* WHAT TO PRODUCE
Only the closing portion of the entries is to be reproduced: the line containing "theorem test_wf_transaction : (Instr.txnExpiry" through the very last line, exactly as written.

TASK INPUT Start Marker

-- ==== Sys2Proof/Tests/Slice0.lean ====
section
/-! SUPPORT. The model's own tests: the well-formedness checks each refuse an ill-formed command, words written out from
the spec's encodings decode to their instructions, and, for every statement with hypotheses, a named witness shows a state
and operands that meet them together. -/

set_option Elab.async false
set_option linter.unusedVariables false
set_option maxRecDepth 20000

namespace Sys2Proof.Tests
open Machine

/-- A READY package with its host links up and the physical functions of die 0 and 1 mastering the bus. -/
def up : State :=
  { State.reset with
    boot := { Boot.reset with stage := .ready, pkgReady := true, pkgReset := false, pllLocked := true }
    links := [(0, { Link.reset with speed := 6, width := 16 }), (1, { Link.reset with speed := 6, width := 16 })]
    funcs := [(pf0 0, { Func.pf0Reset with busMaster := true }), (fnId 0 1 0, { Func.pf1Reset with busMaster := true }),
      (pf0 1, { Func.pf0Reset with busMaster := true }), (fnId 1 1 0, { Func.pf1Reset with busMaster := true })] }

/-- Bytes from numbers. -/
def by8 (l : List Nat) : List Byte := l.map (BitVec.ofNat 8)

/-- A packet of the command queue of link 0. -/
def pk (opcode : Nat) (params : List Byte) : Packet :=
  { route := .queue 0 0, sender := pf0 0, die := 0, opcode := opcode, paramLen := params.length, flags := 0, txn := 0, token := 0,
    sequence := 5, reserved := 0, params := params }

/-! Each well-formedness check refuses a command that breaks it alone. -/

theorem test_wf_die : (Instr.dieSilent 8).wf = false := by decide
theorem test_wf_port : (Instr.schedule 64).wf = false := by decide
theorem test_wf_thread : (Instr.iret 64).wf = false := by decide
theorem test_wf_thread_number : (Instr.iret 3456).wf = false := by decide
theorem test_wf_pod : (Instr.stalemateReport 48).wf = false := by decide
theorem test_wf_register : (Instr.add 0 32 0 0).wf = false := by decide
theorem test_wf_register_source : (Instr.csumAdd 0 1 2 32).wf = false := by decide
theorem test_wf_immediate : (Instr.addi 0 0 0 65536).wf = false := by decide
theorem test_wf_shift : (Instr.shli 0 0 0 64).wf = false := by decide
theorem test_wf_upper : (Instr.lui 0 0 (2 ^ 21)).wf = false := by decide
theorem test_wf_jump : (Instr.j 0 (2 ^ 26)).wf = false := by decide
theorem test_wf_special_register : (Instr.mfsr 0 0 4096).wf = false := by decide
theorem test_wf_amo_function : (Instr.amo 0 0 0 0 16).wf = false := by decide
theorem test_wf_chain_field : (Instr.rate 256 0).wf = false := by decide
theorem test_wf_function : (Instr.busMasterEnableSet 4096).wf = false := by decide
theorem test_wf_function_class : (Instr.d3hotExit (2 ^ 20)).wf = false := by decide
theorem test_wf_identity : (Instr.lockRelease 0 0 (2 ^ 24)).wf = false := by decide
theorem test_wf_queue : (Instr.sqFetch 0 256).wf = false := by decide
theorem test_wf_ring_index : (Instr.sqDoorbell 0 0 65536).wf = false := by decide
theorem test_wf_dma_channel : (Instr.dmaReadBack 0 64).wf = false := by decide
theorem test_wf_class : (Instr.pauseExpiry 0 8).wf = false := by decide
theorem test_wf_key_slot : (Instr.installWaitEnd 0 131072).wf = false := by decide
theorem test_wf_sequencer : (Instr.microword 0 16).wf = false := by decide
theorem test_wf_context : (Instr.contextLoad 0 262144).wf = false := by decide
theorem test_wf_dimension : (Instr.dunythLinkOutOfService 0 3).wf = false := by decide
theorem test_wf_tag : (Instr.completionTimeout 0 16384).wf = false := by decide
theorem test_wf_bank : (Instr.rowSpare 0 32 0).wf = false := by decide
theorem test_wf_lock : (Instr.lockRead 0 64 [0]).wf = false := by decide
theorem test_wf_lock_reader : (Instr.lockRead 0 63 [2 ^ 24]).wf = false := by decide
theorem test_wf_view : (Instr.alloc 0 2).wf = false := by decide
theorem test_wf_target : (Instr.fenceExpiry 0 1024 0).wf = false := by decide
theorem test_wf_path : (Instr.pathDown 0 0 8).wf = false := by decide
theorem test_wf_stream : (Instr.ideCheckFailure 0 9).wf = false := by decide
theorem test_wf_pipe : (Instr.packetAdmit 0 2 []).wf = false := by decide
theorem test_wf_cell : (Instr.pktViewOpen 0 0 196608).wf = false := by decide
theorem test_wf_lane : (Instr.laneFailure 0 9).wf = false := by decide
theorem test_wf_position : (Instr.coreFailure 0 9).wf = false := by decide
theorem test_wf_channel : (Instr.flitReceive 0 0 4 false).wf = false := by decide
theorem test_wf_packet : (Instr.deviceInfo { pk 0x0001 [] with opcode := 65536 }).wf = false := by decide
theorem test_wf_transaction : (Instr.txnExpiry 65536).wf = false := by decide
theorem test_wf_accepts : (Instr.add 0 31 31 31).wf = true ∧ (Instr.coreFailure 47 8).wf = true
    ∧ (Instr.deviceInfo (pk 0x0001 [])).wf = true := by decide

TASK INPUT End Marker

* SOLUTION
theorem test_wf_transaction : (Instr.txnExpiry 65536).wf = false := by decide
theorem test_wf_accepts : (Instr.add 0 31 31 31).wf = true ∧ (Instr.coreFailure 47 8).wf = true
    ∧ (Instr.deviceInfo (pk 0x0001 [])).wf = true := by decide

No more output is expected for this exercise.